The question flows to both the Retriever and the LLM. This is intentional: the Retriever needs the question to search; the LLM needs the question to answer. If you fold them into a single edge, you lose the ability to swap retrievers without re-plumbing the LLM call.

The Input and Output nodes are explicit because real systems have I/O contracts. Pretending the graph "just runs" hides the most important interface in your application — the one between your service and everything else.

Prerequisites

  • Comfort with Python (we use LangChain/LangGraph Python in code samples)
  • Basic familiarity with HTTP APIs and JSON
  • Conceptual understanding of what an LLM is (token prediction over a context window)
  • No prior LangChain/LangGraph experience required

What you will learn

  • Explain why naked LLM calls hallucinate on domain-specific questions
  • Describe the five-stage RAG pipeline: chunk, embed, store, retrieve, generate
  • Build a working RAG graph in LangGraph with state, nodes, and edges
  • Choose reasonable defaults for chunk size, k, and embedding model
  • Add hybrid search and reranking when pure dense retrieval falls short
  • Force the model to produce verifiable citations

Common pitfalls

Embedding mismatch at query time

You must embed the query with the same model you embedded the corpus with. Mixing models silently produces garbage retrievals — the vectors are technically the same shape but live in incomparable spaces. Wrap the embedding model in a singleton and assert the model name at both ingest and query.

Chunk overlap matters more than chunk size

Teams tune chunk size endlessly and ignore overlap. Without overlap, the sentence that explains your refund policy gets cut in half on a chunk boundary and never appears whole in any chunk.
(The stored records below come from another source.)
@[simp] theorem modGroupProof_pending (s : State) (g : GroupId) (f : GroupProof → GroupProof) :
    (modGroupProof s g f).pending = s.pending := rfl
@[simp] theorem modGroupProof_ports (s : State) (g : GroupId) (f : GroupProof → GroupProof) :
    (modGroupProof s g f).ports = s.ports := rfl
@[simp] theorem modGroupProof_safety (s : State) (g : GroupId) (f : GroupProof → GroupProof) :
    (modGroupProof s g f).safety = s.safety := rfl
@[simp] theorem modGroupProof_stages (s : State) (g : GroupId) (f : GroupProof → GroupProof) :
    (modGroupProof s g f).stages = s.stages := rfl
@[simp] theorem modGroupProof_line (s : State) (g : GroupId) (f : GroupProof → GroupProof) :
    (modGroupProof s g f).line = s.line := rfl
@[simp] theorem modGroupProof_engine (s : State) (g : GroupId) (f : GroupProof → GroupProof) :
    (modGroupProof s g f).engine = s.engine := rfl
@[simp] theorem modGroupProof_proving (s : State) (g : GroupId) (f : GroupProof → GroupProof) :
    (modGroupProof s g f).proving = { s.proving with groups := vmod s.proving.groups g f } := rfl
@[simp] theorem modGroupProof_cable (s : State) (g : GroupId) (f : GroupProof → GroupProof) :
    (modGroupProof s g f).cable = s.cable := rfl
@[simp] theorem modGroupProof_plans (s : State) (g : GroupId) (f : GroupProof → GroupProof) :
    (modGroupProof s g f).plans = s.plans := rfl
@[simp] theorem modGroupProof_seq (s : State) (g : GroupId) (f : GroupProof → GroupProof) :
    (modGroupProof s g f).seq = s.seq := rfl
@[simp] theorem modGroupProof_service (s : State) (g : GroupId) (f : GroupProof → GroupProof) :
    (modGroupProof s g f).service = s.service := rfl
@[simp] theorem modGroupProof_inputs (s : State) (g : GroupId) (f : GroupProof → GroupProof) :
    (modGroupProof s g f).inputs = s.inputs := rfl
@[simp] theorem modGroupProof_faults (s : State) (g : GroupId) (f : GroupProof → GroupProof) :
    (modGroupProof s g f).faults = s.faults := rfl

@[simp] theorem modCard_pending (s : State) (c : CardId) (f : CardRec → CardRec) :
    (modCard s c f).pending = s.pending := rfl
@[simp] theorem modCard_ports (s : State) (c : CardId) (f : CardRec → CardRec) : (modCard s c f).ports = s.ports := rfl
@[simp] theorem modCard_safety (s : State) (c : CardId) (f : CardRec → CardRec) :
    (modCard s c f).safety = s.safety := rfl
@[simp] theorem modCard_stages (s : State) (c : CardId) (f : CardRec → CardRec) :
    (modCard s c f).stages = s.stages := rfl
@[simp] theorem modCard_line (s : State) (c : CardId) (f : CardRec → CardRec) :
    (modCard s c f).line = { s.line with cards := vmod s.line.cards c f } := rfl
@[simp] theorem modCard_engine (s : State) (c : CardId) (f : CardRec → CardRec) :
    (modCard s c f).engine = s.engine := rfl
@[simp] theorem modCard_proving (s : State) (c : CardId) (f : CardRec → CardRec) :
    (modCard s c f).proving = s.proving := rfl
@[simp] theorem modCard_cable (s : State) (c : CardId) (f : CardRec → CardRec) : (modCard s c f).cable = s.cable := rfl
@[simp] theorem modCard_plans (s : State) (c : CardId) (f : CardRec → CardRec) : (modCard s c f).plans = s.plans := rfl
@[simp] theorem modCard_seq (s : State) (c : CardId) (f : CardRec → CardRec) : (modCard s c f).seq = s.seq := rfl
@[simp] theorem modCard_service (s : State) (c : CardId) (f : CardRec → CardRec) :
    (modCard s c f).service = s.service := rfl
@[simp] theorem modCard_inputs (s : State) (c : CardId) (f : CardRec → CardRec) :
    (modCard s c f).inputs = s.inputs := rfl
@[simp] theorem modCard_faults (s : State) (c : CardId) (f : CardRec → CardRec) :
    (modCard s c f).faults = s.faults := rfl

@[simp] theorem modLine_pending (s : State) (l : LineId) (f : LineRec → LineRec) :
    (modLine s l f).pending = s.pending := rfl
@[simp] theorem modLine_ports (s : State) (l : LineId) (f : LineRec → LineRec) : (modLine s l f).ports = s.ports := rfl
@[simp] theorem modLine_safety (s : State) (l : LineId) (f : LineRec → LineRec) :
    (modLine s l f).safety = s.safety := rfl
@[simp] theorem modLine_stages (s : State) (l : LineId) (f : LineRec → LineRec) :
    (modLine s l f).stages = s.stages := rfl
@[simp] theorem modLine_line (s : State) (l : LineId) (f : LineRec → LineRec) :
    (modLine s l f).line = { s.line with lines := s.line.lines.set l (f (s.line.lines.get l)) } := rfl
@[simp] theorem modLine_engine (s : State) (l : LineId) (f : LineRec → LineRec) :
    (modLine s l f).engine = s.engine := rfl
@[simp] theorem modLine_proving (s : State) (l : LineId) (f : LineRec → LineRec) :
    (modLine s l f).proving = s.proving := rfl
@[simp] theorem modLine_cable (s : State) (l : LineId) (f : LineRec → LineRec) : (modLine s l f).cable = s.cable := rfl
@[simp] theorem modLine_plans (s : State) (l : LineId) (f : LineRec → LineRec) : (modLine s l f).plans = s.plans := rfl
@[simp] theorem modLine_seq (s : State) (l : LineId) (f : LineRec → LineRec) : (modLine s l f).seq = s.seq := rfl
@[simp] theorem modLine_service (s : State) (l : LineId) (f : LineRec → LineRec) :
    (modLine s l f).service = s.service := rfl
@[simp] theorem modLine_inputs (s : State) (l : LineId) (f : LineRec → LineRec) :
    (modLine s l f).inputs = s.inputs := rfl
@[simp] theorem modLine_faults (s : State) (l : LineId) (f : LineRec → LineRec) :
    (modLine s l f).faults = s.faults := rfl

@[simp] theorem modMains_pending (s : State) (f : Mains → Mains) : (modMains s f).pending = s.pending := rfl
@[simp] theorem modMains_ports (s : State) (f : Mains → Mains) : (modMains s f).ports = s.ports := rfl
@[simp] theorem modMains_safety (s : State) (f : Mains → Mains) : (modMains s f).safety = s.safety := rfl
@[simp] theorem modMains_stages (s : State) (f : Mains → Mains) : (modMains s f).stages = s.stages := rfl
@[simp] theorem modMains_line (s : State) (f : Mains → Mains) :
    (modMains s f).line = { s.line with mains := f s.line.mains } := rfl
@[simp] theorem modMains_engine (s : State) (f : Mains → Mains) : (modMains s f).engine = s.engine := rfl
@[simp] theorem modMains_proving (s : State) (f : Mains → Mains) : (modMains s f).proving = s.proving := rfl
@[simp] theorem modMains_cable (s : State) (f : Mains → Mains) : (modMains s f).cable = s.cable := rfl
@[simp] theorem modMains_plans (s : State) (f : Mains → Mains) : (modMains s f).plans = s.plans := rfl
@[simp] theorem modMains_seq (s : State) (f : Mains → Mains) : (modMains s f).seq = s.seq := rfl
@[simp] theorem modMains_service (s : State) (f : Mains → Mains) : (modMains s f).service = s.service := rfl
@[simp] theorem modMains_inputs (s : State) (f : Mains → Mains) : (modMains s f).inputs = s.inputs := rfl
@[simp] theorem modMains_faults (s : State) (f : Mains → Mains) : (modMains s f).faults = s.faults := rfl

@[simp] theorem modExchange_pending (s : State) (f : Exchange → Exchange) : (modExchange s f).pending = s.pending := rfl
@[simp] theorem modExchange_ports (s : State) (f : Exchange → Exchange) : (modExchange s f).ports = s.ports := rfl
@[simp] theorem modExchange_safety (s : State) (f : Exchange → Exchange) : (modExchange s f).safety = s.safety := rfl
@[simp] theorem modExchange_stages (s : State) (f : Exchange → Exchange) : (modExchange s f).stages = s.stages := rfl
@[simp] theorem modExchange_line (s : State) (f : Exchange → Exchange) :
    (modExchange s f).line = { s.line with exchange := f s.line.exchange } := rfl
@[simp] theorem modExchange_engine (s : State) (f : Exchange → Exchange) : (modExchange s f).engine = s.engine := rfl
@[simp] theorem modExchange_proving (s : State) (f : Exchange → Exchange) : (modExchange s f).proving = s.proving := rfl
@[simp] theorem modExchange_cable (s : State) (f : Exchange → Exchange) : (modExchange s f).cable = s.cable := rfl
@[simp] theorem modExchange_plans (s : State) (f : Exchange → Exchange) : (modExchange s f).plans = s.plans := rfl
@[simp] theorem modExchange_seq (s : State) (f : Exchange → Exchange) : (modExchange s f).seq = s.seq := rfl
@[simp] theorem modExchange_service (s : State) (f : Exchange → Exchange) : (modExchange s f).service = s.service := rfl
@[simp] theorem modExchange_inputs (s : State) (f : Exchange → Exchange) : (modExchange s f).inputs = s.inputs := rfl
@[simp] theorem modExchange_faults (s : State) (f : Exchange → Exchange) : (modExchange s f).faults = s.faults := rfl

@[simp] theorem modCable_pending (s : State) (c : CardId) (f : CableCard → CableCard) :
    (modCable s c f).pending = s.pending := rfl
@[simp] theorem modCable_ports (s : State) (c : CardId) (f : CableCard → CableCard) :
    (modCable s c f).ports = s.ports := rfl
@[simp] theorem modCable_safety (s : State) (c : CardId) (f : CableCard → CableCard) :
    (modCable s c f).safety = s.safety := rfl
@[simp] theorem modCable_stages (s : State) (c : CardId) (f : CableCard → CableCard) :
    (modCable s c f).stages = s.stages := rfl
@[simp] theorem modCable_line (s : State) (c : CardId) (f : CableCard → CableCard) :
    (modCable s c f).line = s.line := rfl
@[simp] theorem modCable_engine (s : State) (c : CardId) (f : CableCard → CableCard) :
    (modCable s c f).engine = s.engine := rfl
@[simp] theorem modCable_proving (s : State) (c : CardId) (f : CableCard → CableCard) :
    (modCable s c f).proving = s.proving := rfl
@[simp] theorem modCable_cable (s : State) (c : CardId) (f : CableCard → CableCard) :
    (modCable s c f).cable = { s.cable with cards := vmod s.cable.cards c f } := rfl
@[simp] theorem modCable_plans (s : State) (c : CardId) (f : CableCard → CableCard) :
    (modCable s c f).plans = s.plans := rfl
@[simp] theorem modCable_seq (s : State) (c : CardId) (f : CableCard → CableCard) : (modCable s c f).seq = s.seq := rfl
@[simp] theorem modCable_service (s : State) (c : CardId) (f : CableCard → CableCard) :
    (modCable s c f).service = s.service := rfl
@[simp] theorem modCable_inputs (s : State) (c : CardId) (f : CableCard → CableCard) :
    (modCable s c f).inputs = s.inputs := rfl
@[simp] theorem modCable_faults (s : State) (c : CardId) (f : CableCard → CableCard) :
    (modCable s c f).faults = s.faults := rfl

@[simp] theorem modFeeder_pending (s : State) (o : OutputId) (f : Feeder → Feeder) :
    (modFeeder s o f).pending = s.pending := rfl
@[simp] theorem modFeeder_ports (s : State) (o : OutputId) (f : Feeder → Feeder) :
    (modFeeder s o f).ports = s.ports := rfl
@[simp] theorem modFeeder_safety (s : State) (o : OutputId) (f : Feeder → Feeder) :
    (modFeeder s o f).safety = s.safety := rfl
@[simp] theorem modFeeder_stages (s : State) (o : OutputId) (f : Feeder → Feeder) :
    (modFeeder s o f).stages = s.stages := rfl
@[simp] theorem modFeeder_line (s : State) (o : OutputId) (f : Feeder → Feeder) : (modFeeder s o f).line = s.line := rfl
@[simp] theorem modFeeder_engine (s : State) (o : OutputId) (f : Feeder → Feeder) :
    (modFeeder s o f).engine = s.engine := rfl
@[simp] theorem modFeeder_proving (s : State) (o : OutputId) (f : Feeder → Feeder) :
    (modFeeder s o f).proving = s.proving := rfl
@[simp] theorem modFeeder_cable (s : State) (o : OutputId) (f : Feeder → Feeder) :
    (modFeeder s o f).cable = { s.cable with feeders := vmod s.cable.feeders o f } := rfl
@[simp] theorem modFeeder_plans (s : State) (o : OutputId) (f : Feeder → Feeder) :
    (modFeeder s o f).plans = s.plans := rfl
@[simp] theorem modFeeder_seq (s : State) (o : OutputId) (f : Feeder → Feeder) : (modFeeder s o f).seq = s.seq := rfl
@[simp] theorem modFeeder_service (s : State) (o : OutputId) (f : Feeder → Feeder) :
    (modFeeder s o f).service = s.service := rfl
@[simp] theorem modFeeder_inputs (s : State) (o : OutputId) (f : Feeder → Feeder) :
    (modFeeder s o f).inputs = s.inputs := rfl
@[simp] theorem modFeeder_faults (s : State) (o : OutputId) (f : Feeder → Feeder) :
    (modFeeder s o f).faults = s.faults := rfl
Start with 15-20% overlap and only reduce it if context windows are tight.

Indexing PII without realizing it

If your corpus contains customer emails, support transcripts, or internal Slack, you are embedding PII into a vector database. Embeddings are not encryption — anyone with read access to the store can reverse-engineer the text or query for it. Redact before ingest, not after.
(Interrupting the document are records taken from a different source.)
-- ==== Sys2Proof/Laws/Commands.lean ====
section
/-! SUPPORT. What the commands share: the taking of a request, the judging of timers and holds, the timing unit, the
installation of a table and the changes of service state, each with the one lemma that it keeps the part's invariant. -/

set_option linter.unusedSimpArgs false

namespace Sys2Proof.Machine

variable {Q : OutputId → Prop}

/-! ### Requests (R200 to R206) -/

theorem PartOn.modPort {s : State} (h : PartOn Q s) (l : Link) (f : Port → Port) : PartOn Q (modPort s l f) :=
  ⟨h.outputs, h.service.congr rfl rfl rfl, h.roles, h.calls,
    ⟨h.greens.fresh, h.greens.service, h.greens.apart⟩, h.commands, h.table, h.investigations, h.patterns, h.bars⟩

theorem PartOn.modInput {s : State} (h : PartOn Q s) (i : InputId) (f : Input → Input) : PartOn Q (modInput s i f) :=
  ⟨h.outputs, h.service.congr rfl rfl rfl, h.roles, h.calls,
    ⟨h.greens.fresh, h.greens.service, h.greens.apart⟩, h.commands, h.table, h.investigations, h.patterns, h.bars⟩

/-- A request keeps the part's invariant where its handling does (R200, R203). -/
theorem PartOn.takeRequest {s : State} (h : PartOn Q s) (l : Link) (code : Byte) (f : Fields) (handle : State → Answer)
    (hh : ∀ u, PartOn Q u → PartOn Q (handle u).state) : PartOn Q (takeRequest l code f handle s) := by
  unfold Machine.takeRequest
  simp only
  refine PartOn.modPort ?_ l _
  have p : PartOn Q (receive l code f s) := h.modPort l _
  split
  · exact hh _ p
  · exact p

/-- A read keeps the part's invariant (R206). -/
theorem PartOn.readItem {s : State} (h : PartOn Q s) (l : Link) (code : Byte) (f : Fields)
    (item : State → Option (List Word16)) : PartOn Q (readItem l code f item s).state := by
  unfold Machine.readItem
  split
  · split
    · rename_i words _
      exact h.modPort l fun p =>
        { p with snapshot := some { code := code, subject := f.subject, index := f.index, words := words } }
    · exact h
  · split
    · exact h
    · split <;> exact h

/-! ### Timers that follow HOLD and the inputs (R160, R169, R144) -/

theorem PartOn.judgeFeedback {s : State} (h : PartOn Q s) : PartOn Q (judgeFeedback s) :=
  ⟨h.outputs, ⟨h.service.stopped, h.service.starting, h.service.serving, h.service.active, h.service.timed⟩, h.roles, h.calls,
    ⟨h.greens.fresh, h.greens.service, h.greens.apart⟩, h.commands, h.table, h.investigations, h.patterns, h.bars⟩

theorem judgeKeys_stopped {s : State} (e : s.service.state = .handedOver) : (judgeKeys s).service.twoKey = none := by
  simp [judgeKeys, modService, e]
Trusting cosine similarity scores as relevance

Cosine similarity is a proxy for relevance, not relevance itself. A score of 0.82 in one corpus may be excellent; in another it is garbage. Never threshold on raw cosine. Either learn a per-corpus threshold from a labeled eval set or rerank and threshold on the reranker score.
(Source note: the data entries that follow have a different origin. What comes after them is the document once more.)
/-- The second check of pass 2: an undefined group names none, a defined one names defined groups (R12). -/
theorem namesDefined_iff {t : SafetyTable} {g : GroupId} :
    (if t.groups[g].defined then all16.any fun h => has t.conflicts[g] h && !t.groups[h].defined
      else t.conflicts[g] != 0) = false ↔
      ∀ h : GroupId, has t.conflicts[g] h = true → t.groups[g].defined = true ∧ t.groups[h].defined = true := by
  cases hg : t.groups[g].defined with
  | true => simp only [if_true, all16_any_false, and_not_false, true_and]
  | false =>
    simp only [Bool.false_eq_true, if_false, bne_eq_false_iff_eq, set16_eq_zero, false_and, imp_false,
      Bool.not_eq_true]

/-- Pass 2 on one group: it names defined groups other than itself that name it too, and none while undefined (R12). -/
theorem passGroup_none {t : SafetyTable} {g : GroupId} :
    passGroup t g = none ↔
      ∀ h : GroupId, has t.conflicts[g] h = true →
        h ≠ g ∧ t.groups[g].defined = true ∧ t.groups[h].defined = true ∧ has t.conflicts[h] g = true := by
  simp only [passGroup, firstFailing_cons_none, firstFailing_nil, namesDefined_iff, all16_any_false, and_not_false,
    and_true]
  constructor
  · rintro ⟨self, defined, symmetric⟩ h named
    obtain ⟨hg, hh⟩ := defined h named
    have other : h ≠ g := by
      rintro rfl
      exact Bool.false_ne_true (self.symm.trans named)
    exact ⟨other, hg, hh, symmetric h named⟩
  · intro allowed
    refine ⟨Bool.eq_false_iff.mpr fun named => (allowed g named).1 rfl, fun h named => ?_, fun h named => ?_⟩
    · obtain ⟨-, hg, hh, -⟩ := allowed h named
      exact ⟨hg, hh⟩
    · obtain ⟨-, -, -, symmetric⟩ := allowed h named
      exact symmetric

/-- Pass 3 on one ordered pair (R13). -/
theorem passPair_none {t : SafetyTable} {l g : GroupId} :
    passPair t l g = none ↔
      (conflictIn t l g = true → endingPeriod t.groups[l] + 1 ≤ t.intergreens[l][g]) ∧
      (conflictIn t l g = false → t.intergreens[l][g] = 0) := by
  rw [passPair, firstFailing_cons_none, firstFailing_cons_none, firstFailing_nil]
  cases conflictIn t l g <;> simp

/-- Pass 4 on one output (R14). -/
theorem passOutput_none {t : SafetyTable} {o : OutputId} :
    passOutput t o = none ↔
      (t.outputs[o].used = true →
        t.groups[t.outputs[o].group].defined = true ∧
        ¬(t.outputs[o].colour = .amber ∧ t.groups[t.outputs[o].group].kind = .crossing) ∧
        t.outputs[o].failNum < t.outputs[o].dimNum) := by
  simp only [passOutput]
  cases t.outputs[o].used with
  | true => simp [firstFailing_cons_none, firstFailing_nil]
  | false => simp

/-- Pass 5 on one group (R14). -/
theorem passCounts_none {t : SafetyTable} {g : GroupId} :
    passCounts t g = none ↔
      (t.groups[g].defined = true →
        countOf t g .red ≤ 2 ∧ (t.groups[g].kind = .vehicle → 1 ≤ countOf t g .red) ∧ 1 ≤ countOf t g .green) := by
  unfold passCounts
  cases t.groups[g].defined with
  | true => simp [firstFailing_cons_none, firstFailing_nil, Nat.one_le_iff_ne_zero]
  | false => simp

theorem memberUndefined_false {t : SafetyTable} {x : Set16} :
    memberUndefined t x = false ↔ ∀ g : GroupId, has x g = true → t.groups[g].defined = true := by
  simp only [memberUndefined, all16_any_false, and_not_false]

theorem membersConflict_false {t : SafetyTable} {x : Set16} :
    membersConflict t x = false ↔
      ∀ g h : GroupId, has x g = true → has x h = true → conflictIn t g h = false := by
  simp only [membersConflict, all16_any_false, and_false_of_left]
  exact ⟨fun apart g h hg hh => apart g hg h hh, fun apart g hg h hh => apart g h hg hh⟩

/-- Pass 6 on one stage (R15). -/
theorem passStage_none {t : SafetyTable} {stages : Vector StageRec 16} {n : StageId} :
    passStage t stages n = none ↔
      (stages[n].defined = true →
        ∀ g : GroupId, has stages[n].members g = true →
          t.groups[g].defined = true ∧
          ∀ h : GroupId, has stages[n].members h = true → conflictIn t g h = false) := by
  unfold passStage
  cases stages[n].defined with
  | true =>
    simp only [if_true, firstFailing_cons_none, firstFailing_nil, memberUndefined_false, membersConflict_false,
      and_true, true_imp_iff]
    exact ⟨fun ⟨defined, apart⟩ g hg => ⟨defined g hg, fun h hh => apart g h hg hh⟩,
      fun allowed => ⟨fun g hg => (allowed g hg).1, fun g h hg hh => (allowed g hg).2 h hh⟩⟩
  | false => simp

/-- Settles O14: validate is none where each of its six passes is (R11). -/
theorem validationPassesExactlyTheAllowedTables : Obligations.ValidationPassesExactlyTheAllowedTables := by
  intro t stages
  simp only [validate, Option.or_eq_none_iff, all16_findSome_none, allOutputs_findSome_none, passTable_none,
    passGroup_none, passPair_none, passOutput_none, passCounts_none, passStage_none]

/-! ### STAGE WRITE (R23, R24) -/

theorem defineStage_taken {n : StageId} {x : Set16} {s : State}
    (h : ∀ t, s.safety.active = some t → memberUndefined t x = false ∧ membersConflict t x = false) :
    defineStage n x s = done 0 (setStage n { defined := true, members := x } s) := by
  unfold defineStage
  split
  case h_1 t active =>
    obtain ⟨defined, apart⟩ := h t active
    simp only [defined, apart, Bool.false_eq_true, if_false]
  case h_2 => rfl

theorem defineStage_undefined {n : StageId} {x : Set16} {s : State} {t : SafetyTable}
    (active : s.safety.active = some t) (h : memberUndefined t x = true) :
    defineStage n x s = refuse .badValue 0 s := by
  simp only [defineStage, active, h, if_true]

theorem defineStage_conflict {n : StageId} {x : Set16} {s : State} {t : SafetyTable}
    (active : s.safety.active = some t) (defined : memberUndefined t x = false) (h : membersConflict t x = true) :
    defineStage n x s = refuse .conflict 0 s := by
  simp only [defineStage, active, defined, h, Bool.false_eq_true, if_false, if_true]

theorem stageWriteOp_refused {f : Fields} {s : State} (h : s.service.state ≠ .handedOver) :
    stageWriteOp f s = refuse .refusedState 0 s := by
  simp [stageWriteOp, h]

/-- STAGE WRITE over the plan link, which has the right to it, answers as its handling of the frame's state does. -/
theorem responds_stageWrite {f : Fields} {s u : State} {r : Result}
    (h : stageWriteOp f (receive .plan 0x12 f s) =
      { result := r, value := 0, state := { u with ports := (receive .plan 0x12 f s).ports } }) :
    Responds (.stageWrite .plan f) .plan 0x12 f r 0 s u :=
  responds_of_handled _ .plan _ f (stageWriteOp f) s u r 0 rfl (by decide) h

theorem memberUndefined_true {t : SafetyTable} {x : Set16} :
    memberUndefined t x = true ↔ ∃ g : GroupId, has x g = true ∧ t.groups[g].defined = false := by
  rw [← Bool.not_eq_false, memberUndefined_false]
  simp only [not_forall, exists_prop, Bool.not_eq_true]

theorem membersConflict_true {t : SafetyTable} {x : Set16} :
    membersConflict t x = true ↔ ∃ g h : GroupId, has x g = true ∧ has x h = true ∧ conflictIn t g h = true := by
  rw [← Bool.not_eq_false, membersConflict_false]
  simp only [not_forall, exists_prop, Bool.not_eq_false]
No eval set means no improvements

If you do not have 50-200 labeled (query, expected answer, expected sources) tuples, you cannot tell whether a change improves the system or breaks it. Build the eval set on day one, even if it is tiny and hand-written. Every tuning decision flows through it.

Streaming hides retrieval latency

Users see the LLM stream tokens and assume the system is fast. Meanwhile, your retrieval is doing a 4-second hybrid search every call. Always log p50/p95 latency per stage, not just end-to-end. The slow stage is almost never the one you think.